Bug 503852 - fail2ban fails to ban because of rsyslog
fail2ban fails to ban because of rsyslog
Status: CLOSED ERRATA
Product: Fedora
Classification: Fedora
Component: fail2ban (Show other bugs)
11
All Linux
low Severity urgent
: ---
: ---
Assigned To: Axel Thimm
Fedora Extras Quality Assurance
: Patch
Depends On:
Blocks:
  Show dependency treegraph
 
Reported: 2009-06-02 21:24 EDT by Jonathan Kamens
Modified: 2009-09-15 03:56 EDT (History)
3 users (show)

See Also:
Fixed In Version: 0.8.4-23.fc11
Doc Type: Bug Fix
Doc Text:
Story Points: ---
Clone Of:
Environment:
Last Closed: 2009-09-04 00:03:13 EDT
Type: ---
Regression: ---
Mount Type: ---
Documentation: ---
CRM:
Verified Versions:
Category: ---
oVirt Team: ---
RHEL 7.3 requirements from Atomic Host:
Cloudforms Team: ---


Attachments (Terms of Use)
patch to check inode as well a first line for log rotation (1.15 KB, patch)
2009-06-02 21:24 EDT, Jonathan Kamens
no flags Details | Diff

  None (edit)
Description Jonathan Kamens 2009-06-02 21:24:13 EDT
Fail2ban 0.8.3 detects log rotation by noticing that the first line of the log file has changed.

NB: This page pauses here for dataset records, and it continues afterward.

@[simp] theorem Dev.setPst_regs (d : Dev) (p : Nat) (x : PortSt) : (d.setPst p x).regs = d.regs := rfl
@[simp] theorem Dev.setPst_aregs (d : Dev) (p : Nat) (x : PortSt) : (d.setPst p x).aregs = d.aregs := rfl
@[simp] theorem Dev.setPst_free (d : Dev) (p : Nat) (x : PortSt) : (d.setPst p x).free = d.free := rfl
@[simp] theorem Dev.setPst_now (d : Dev) (p : Nat) (x : PortSt) : (d.setPst p x).now = d.now := rfl
@[simp] theorem Dev.setPst_out (d : Dev) (p : Nat) (x : PortSt) : (d.setPst p x).out = d.out := rfl
@[simp] theorem Dev.setPst_staging (d : Dev) (p : Nat) (x : PortSt) : (d.setPst p x).staging = d.staging := rfl
@[simp] theorem Dev.setPst_yard (d : Dev) (p : Nat) (x : PortSt) : (d.setPst p x).yard = d.yard := rfl
@[simp] theorem Dev.setPst_ev (d : Dev) (p : Nat) (x : PortSt) : (d.setPst p x).ev = d.ev := rfl
@[simp] theorem Dev.setPst_tally (d : Dev) (p : Nat) (x : PortSt) : (d.setPst p x).tally = d.tally := rfl
@[simp] theorem Dev.setPst_cyc (d : Dev) (p : Nat) (x : PortSt) : (d.setPst p x).cyc = d.cyc := rfl
@[simp] theorem Dev.setPst_sched (d : Dev) (p : Nat) (x : PortSt) : (d.setPst p x).sched = d.sched := rfl
@[simp] theorem Dev.setPst_path (d : Dev) (p : Nat) (x : PortSt) : (d.setPst p x).path = d.path := rfl
@[simp] theorem Dev.setPst_logs (d : Dev) (p : Nat) (x : PortSt) : (d.setPst p x).logs = d.logs := rfl
@[simp] theorem Dev.setPst_stall (d : Dev) (p : Nat) (x : PortSt) : (d.setPst p x).stall = d.stall := rfl
@[simp] theorem Dev.setPst_slice (d : Dev) (p : Nat) (x : PortSt) : (d.setPst p x).slice = d.slice := rfl
@[simp] theorem Dev.setPst_saf (d : Dev) (p : Nat) (x : PortSt) : (d.setPst p x).saf = d.saf := rfl
@[simp] theorem Dev.setPst_fn (d : Dev) (p : Nat) (x : PortSt) : (d.setPst p x).fn = d.fn := rfl
@[simp] theorem Dev.setPst_pwr (d : Dev) (p : Nat) (x : PortSt) : (d.setPst p x).pwr = d.pwr := rfl
@[simp] theorem Dev.setPst_boot (d : Dev) (p : Nat) (x : PortSt) : (d.setPst p x).boot = d.boot := rfl
@[simp] theorem Dev.setPst_mgt (d : Dev) (p : Nat) (x : PortSt) : (d.setPst p x).mgt = d.mgt := rfl
@[simp] theorem Dev.setPst_mkl (d : Dev) (p : Nat) (x : PortSt) : (d.setPst p x).mkl = d.mkl := rfl
@[simp] theorem Dev.setPst_dma (d : Dev) (p : Nat) (x : PortSt) : (d.setPst p x).dma = d.dma := rfl
@[simp] theorem Dev.setPst_cxp (d : Dev) (p : Nat) (x : PortSt) : (d.setPst p x).cxp = d.cxp := rfl
@[simp] theorem Dev.setPst_brg (d : Dev) (p : Nat) (x : PortSt) : (d.setPst p x).brg = d.brg := rfl
@[simp] theorem Dev.setPst_rd (d : Dev) (p : Nat) (x : PortSt) (r : Reg) (i : Nat) : (d.setPst p x).rd r i = d.rd r i := rfl

@[simp] theorem Dev.setSlot_regs (d : Dev) (k : Nat) (x : Slot) : (d.setSlot k x).regs = d.regs := rfl
@[simp] theorem Dev.setSlot_aregs (d : Dev) (k : Nat) (x : Slot) : (d.setSlot k x).aregs = d.aregs := rfl
@[simp] theorem Dev.setSlot_free (d : Dev) (k : Nat) (x : Slot) : (d.setSlot k x).free = d.free := rfl
@[simp] theorem Dev.setSlot_now (d : Dev) (k : Nat) (x : Slot) : (d.setSlot k x).now = d.now := rfl
@[simp] theorem Dev.setSlot_out (d : Dev) (k : Nat) (x : Slot) : (d.setSlot k x).out = d.out := rfl
@[simp] theorem Dev.setSlot_staging (d : Dev) (k : Nat) (x : Slot) : (d.setSlot k x).staging = d.staging := rfl
@[simp] theorem Dev.setSlot_yard (d : Dev) (k : Nat) (x : Slot) : (d.setSlot k x).yard = d.yard := rfl
@[simp] theorem Dev.setSlot_ev (d : Dev) (k : Nat) (x : Slot) : (d.setSlot k x).ev = d.ev := rfl
@[simp] theorem Dev.setSlot_tally (d : Dev) (k : Nat) (x : Slot) : (d.setSlot k x).tally = d.tally := rfl
@[simp] theorem Dev.setSlot_cyc (d : Dev) (k : Nat) (x : Slot) : (d.setSlot k x).cyc = d.cyc := rfl
@[simp] theorem Dev.setSlot_sched (d : Dev) (k : Nat) (x : Slot) : (d.setSlot k x).sched = d.sched := rfl
@[simp] theorem Dev.setSlot_path (d : Dev) (k : Nat) (x : Slot) : (d.setSlot k x).path = d.path := rfl
@[simp] theorem Dev.setSlot_logs (d : Dev) (k : Nat) (x : Slot) : (d.setSlot k x).logs = d.logs := rfl
@[simp] theorem Dev.setSlot_stall (d : Dev) (k : Nat) (x : Slot) : (d.setSlot k x).stall = d.stall := rfl
@[simp] theorem Dev.setSlot_slice (d : Dev) (k : Nat) (x : Slot) : (d.setSlot k x).slice = d.slice := rfl
@[simp] theorem Dev.setSlot_saf (d : Dev) (k : Nat) (x : Slot) : (d.setSlot k x).saf = d.saf := rfl
@[simp] theorem Dev.setSlot_fn (d : Dev) (k : Nat) (x : Slot) : (d.setSlot k x).fn = d.fn := rfl
@[simp] theorem Dev.setSlot_pwr (d : Dev) (k : Nat) (x : Slot) : (d.setSlot k x).pwr = d.pwr := rfl
@[simp] theorem Dev.setSlot_boot (d : Dev) (k : Nat) (x : Slot) : (d.setSlot k x).boot = d.boot := rfl
@[simp] theorem Dev.setSlot_mgt (d : Dev) (k : Nat) (x : Slot) : (d.setSlot k x).mgt = d.mgt := rfl
@[simp] theorem Dev.setSlot_mkl (d : Dev) (k : Nat) (x : Slot) : (d.setSlot k x).mkl = d.mkl := rfl
@[simp] theorem Dev.setSlot_dma (d : Dev) (k : Nat) (x : Slot) : (d.setSlot k x).dma = d.dma := rfl
@[simp] theorem Dev.setSlot_cxp (d : Dev) (k : Nat) (x : Slot) : (d.setSlot k x).cxp = d.cxp := rfl
@[simp] theorem Dev.setSlot_brg (d : Dev) (k : Nat) (x : Slot) : (d.setSlot k x).brg = d.brg := rfl
@[simp] theorem Dev.setSlot_rd (d : Dev) (k : Nat) (x : Slot) (r : Reg) (i : Nat) : (d.setSlot k x).rd r i = d.rd r i := rfl

@[simp] theorem Dev.setCalLane_regs (d : Dev) (p k : Nat) (x : CalLane) : (d.setCalLane p k x).regs = d.regs := rfl
@[simp] theorem Dev.setCalLane_aregs (d : Dev) (p k : Nat) (x : CalLane) : (d.setCalLane p k x).aregs = d.aregs := rfl
@[simp] theorem Dev.setCalLane_free (d : Dev) (p k : Nat) (x : CalLane) : (d.setCalLane p k x).free = d.free := rfl
@[simp] theorem Dev.setCalLane_now (d : Dev) (p k : Nat) (x : CalLane) : (d.setCalLane p k x).now = d.now := rfl
@[simp] theorem Dev.setCalLane_out (d : Dev) (p k : Nat) (x : CalLane) : (d.setCalLane p k x).out = d.out := rfl
@[simp] theorem Dev.setCalLane_staging (d : Dev) (p k : Nat) (x : CalLane) : (d.setCalLane p k x).staging = d.staging := rfl
@[simp] theorem Dev.setCalLane_yard (d : Dev) (p k : Nat) (x : CalLane) : (d.setCalLane p k x).yard = d.yard := rfl
@[simp] theorem Dev.setCalLane_ev (d : Dev) (p k : Nat) (x : CalLane) : (d.setCalLane p k x).ev = d.ev := rfl
@[simp] theorem Dev.setCalLane_tally (d : Dev) (p k : Nat) (x : CalLane) : (d.setCalLane p k x).tally = d.tally := rfl
@[simp] theorem Dev.setCalLane_cyc (d : Dev) (p k : Nat) (x : CalLane) : (d.setCalLane p k x).cyc = d.cyc := rfl
@[simp] theorem Dev.setCalLane_sched (d : Dev) (p k : Nat) (x : CalLane) : (d.setCalLane p k x).sched = d.sched := rfl
@[simp] theorem Dev.setCalLane_path (d : Dev) (p k : Nat) (x : CalLane) : (d.setCalLane p k x).path = d.path := rfl
@[simp] theorem Dev.setCalLane_logs (d : Dev) (p k : Nat) (x : CalLane) : (d.setCalLane p k x).logs = d.logs := rfl
@[simp] theorem Dev.setCalLane_stall (d : Dev) (p k : Nat) (x : CalLane) : (d.setCalLane p k x).stall = d.stall := rfl
@[simp] theorem Dev.setCalLane_slice (d : Dev) (p k : Nat) (x : CalLane) : (d.setCalLane p k x).slice = d.slice := rfl
@[simp] theorem Dev.setCalLane_saf (d : Dev) (p k : Nat) (x : CalLane) : (d.setCalLane p k x).saf = d.saf := rfl
@[simp] theorem Dev.setCalLane_fn (d : Dev) (p k : Nat) (x : CalLane) : (d.setCalLane p k x).fn = d.fn := rfl
@[simp] theorem Dev.setCalLane_pwr (d : Dev) (p k : Nat) (x : CalLane) : (d.setCalLane p k x).pwr = d.pwr := rfl
@[simp] theorem Dev.setCalLane_boot (d : Dev) (p k : Nat) (x : CalLane) : (d.setCalLane p k x).boot = d.boot := rfl
@[simp] theorem Dev.setCalLane_mgt (d : Dev) (p k : Nat) (x : CalLane) : (d.setCalLane p k x).mgt = d.mgt := rfl
@[simp] theorem Dev.setCalLane_mkl (d : Dev) (p k : Nat) (x : CalLane) : (d.setCalLane p k x).mkl = d.mkl := rfl
@[simp] theorem Dev.setCalLane_dma (d : Dev) (p k : Nat) (x : CalLane) : (d.setCalLane p k x).dma = d.dma := rfl
@[simp] theorem Dev.setCalLane_cxp (d : Dev) (p k : Nat) (x : CalLane) : (d.setCalLane p k x).cxp = d.cxp := rfl
@[simp] theorem Dev.setCalLane_brg (d : Dev) (p k : Nat) (x : CalLane) : (d.setCalLane p k x).brg = d.brg := rfl
@[simp] theorem Dev.setCalLane_rd (d : Dev) (p k : Nat) (x : CalLane) (r : Reg) (i : Nat) : (d.setCalLane p k x).rd r i = d.rd r i := rfl

@[simp] theorem Dev.setStall_regs (d : Dev) (x : Stall) : (d.setStall x).regs = d.regs := rfl
@[simp] theorem Dev.setStall_aregs (d : Dev) (x : Stall) : (d.setStall x).aregs = d.aregs := rfl
@[simp] theorem Dev.setStall_free (d : Dev) (x : Stall) : (d.setStall x).free = d.free := rfl
@[simp] theorem Dev.setStall_now (d : Dev) (x : Stall) : (d.setStall x).now = d.now := rfl
@[simp] theorem Dev.setStall_out (d : Dev) (x : Stall) : (d.setStall x).out = d.out := rfl
@[simp] theorem Dev.setStall_staging (d : Dev) (x : Stall) : (d.setStall x).staging = d.staging := rfl
@[simp] theorem Dev.setStall_yard (d : Dev) (x : Stall) : (d.setStall x).yard = d.yard := rfl
@[simp] theorem Dev.setStall_ev (d : Dev) (x : Stall) : (d.setStall x).ev = d.ev := rfl
@[simp] theorem Dev.setStall_tally (d : Dev) (x : Stall) : (d.setStall x).tally = d.tally := rfl
@[simp] theorem Dev.setStall_cyc (d : Dev) (x : Stall) : (d.setStall x).cyc = d.cyc := rfl
@[simp] theorem Dev.setStall_ports (d : Dev) (x : Stall) : (d.setStall x).ports = d.ports := rfl
@[simp] theorem Dev.setStall_sched (d : Dev) (x : Stall) : (d.setStall x).sched = d.sched := rfl
@[simp] theorem Dev.setStall_path (d : Dev) (x : Stall) : (d.setStall x).path = d.path := rfl
@[simp] theorem Dev.setStall_logs (d : Dev) (x : Stall) : (d.setStall x).logs = d.logs := rfl
@[simp] theorem Dev.setStall_slice (d : Dev) (x : Stall) : (d.setStall x).slice = d.slice := rfl
@[simp] theorem Dev.setStall_saf (d : Dev) (x : Stall) : (d.setStall x).saf = d.saf := rfl
@[simp] theorem Dev.setStall_fn (d : Dev) (x : Stall) : (d.setStall x).fn = d.fn := rfl
@[simp] theorem Dev.setStall_pwr (d : Dev) (x : Stall) : (d.setStall x).pwr = d.pwr := rfl
@[simp] theorem Dev.setStall_boot (d : Dev) (x : Stall) : (d.setStall x).boot = d.boot := rfl
@[simp] theorem Dev.setStall_mgt (d : Dev) (x : Stall) : (d.setStall x).mgt = d.mgt := rfl
@[simp] theorem Dev.setStall_mkl (d : Dev) (x : Stall) : (d.setStall x).mkl = d.mkl := rfl
@[simp] theorem Dev.setStall_dma (d : Dev) (x : Stall) : (d.setStall x).dma = d.dma := rfl
@[simp] theorem Dev.setStall_cxp (d : Dev) (x : Stall) : (d.setStall x).cxp = d.cxp := rfl
@[simp] theorem Dev.setStall_brg (d : Dev) (x : Stall) : (d.setStall x).brg = d.brg := rfl
@[simp] theorem Dev.setStall_rd (d : Dev) (x : Stall) (r : Reg) (i : Nat) : (d.setStall x).rd r i = d.rd r i := rfl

Unfortunately, this doesn't work reliably on systems that use rsyslog, when there is for whatever reason some process regularly sending a HUP signal to rsyslog, because the messages that rsyslog logs when it is HUP'd are not timestamped, which means that it's entirely possible for the first time of the new log file to be the same as the first line as the last one.

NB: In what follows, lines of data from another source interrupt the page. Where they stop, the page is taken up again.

-- ==== Sys2Proof/Laws/Access.lean ====
section
/-! SUPPORT. What the shared accesses do where nothing stands against them: a guarded write and read, a record of the configuration
image, and the lifting of an effect to a next state. -/

namespace Sys2Proof.Machine

/-- A lifted effect answers the settled state. -/
theorem State.eff_next (s : State) (f : Dev → Dev) : s.eff f = .next (s.settled (f s.dev)) := rfl

/-- A lifted effect that may lock pages answers the settled state with its locks. -/
theorem State.effL_next (s : State) (f : List Nat → Dev → List Nat × Dev) :
    s.effL f = .next (State.settled { s with plock := (f s.plock s.dev).1 } (f s.plock s.dev).2) := rfl

/-- Where both logics allow an access, that is the decision (R377). -/
theorem Dev.bothDecide_ok (d : Dev) (f : Dev → Dec) (h1 : f d = .ok) (h2 : f d.chkView = .ok) : d.bothDecide f = some .ok := by
  unfold Dev.bothDecide; rw [h1, h2]; simp

/-- A write that may be made is made, on the instance that the accessor selects (R250). -/
theorem Dev.guardW_may (d : Dev) (a : Acc) (r : Reg) (f : Nat → Dev → Dev) (h : d.may a r true = true) : d.guardW a r f = f (d.instOf a r.page r.off) d := by
  unfold Dev.may at h
  simp only [Bool.and_eq_true, beq_iff_eq, Option.isNone_iff_eq_none] at h
  obtain ⟨⟨⟨h1, h2⟩, h3⟩, h4⟩ := h
  have h5 := d.bothDecide_ok (fun d => d.accessDec a r.page r.off true) h3 h4
  unfold Dev.guardW; simp [h1, h2, h5]

/-- A read that may be made is made and answered to the accessor (R250). -/
theorem Dev.guardR_may (d : Dev) (a : Acc) (r : Reg) (f : Nat → Dev → Word × Dev) (h : d.may a r false = true) :
    d.guardR a r f = (f (d.instOf a r.page r.off) d).2.emit (.reply (accIdx a) [(f (d.instOf a r.page r.off) d).1]) := by
  unfold Dev.may at h
  simp only [Bool.and_eq_true, beq_iff_eq, Option.isNone_iff_eq_none] at h
  obtain ⟨⟨⟨h1, h2⟩, h3⟩, h4⟩ := h
  have h5 := d.bothDecide_ok (fun d => d.accessDec a r.page r.off false) h3 h4
  unfold Dev.guardR; simp [h1, h2, h5]

/-- A record of the image runs its effect: the next record counts and its words enter the CRC, unless a WAIT polls on or the record
failed (R472, R473). -/
theorem Dev.kciRec_runs (d : Dev) (lk : List Nat) (poll : Bool) (words : List Nat) (f : Dev → List Nat × Dev × Bool)
    (h1 : d.boot.phase = .kci) (h2 : d.pwr.perst = false) (h3 : d.pwr.off = false) (h4 : d.boot.coresDown = false)
    (h5 : d.boot.waitEnd = none ∨ poll = true) (h6 : d.kciCommitted = some true) :
    d.kciRec lk poll words f =
      (let d0 := { d with boot := { d.boot with comWait := none } }
       let r := f d0
       (r.1, if r.2.1.boot.waitEnd.isSome then r.2.1
        else if r.2.2 then { r.2.1 with boot := { r.2.1.boot with nextRec := d.boot.nextRec + 1, crc := words.foldl crcWord d.boot.crc } }
        else r.2.1.kciFail d.boot.nextRec)) := by
  have h5' : (d.boot.waitEnd.isSome && !poll) = false := by rcases h5 with h | h <;> simp [h]
  unfold Dev.kciRec
  rw [h6, h1, h2, h3, h4, h5']
  simp only [bne_self_eq_false, Bool.or_self, Bool.false_eq_true, if_false]
  split
  · rename_i h; simp
  · rename_i h; split <;> rename_i h2 <;> simp

end Sys2Proof.Machine
end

More generally, the assumption that all log file lines are timestamped and therefore that the first line of the new log file will always differ from the first line of the old one is invalid.

This could lead to banning not happening when it should (and, indeed, it did lead to exactly this on my system).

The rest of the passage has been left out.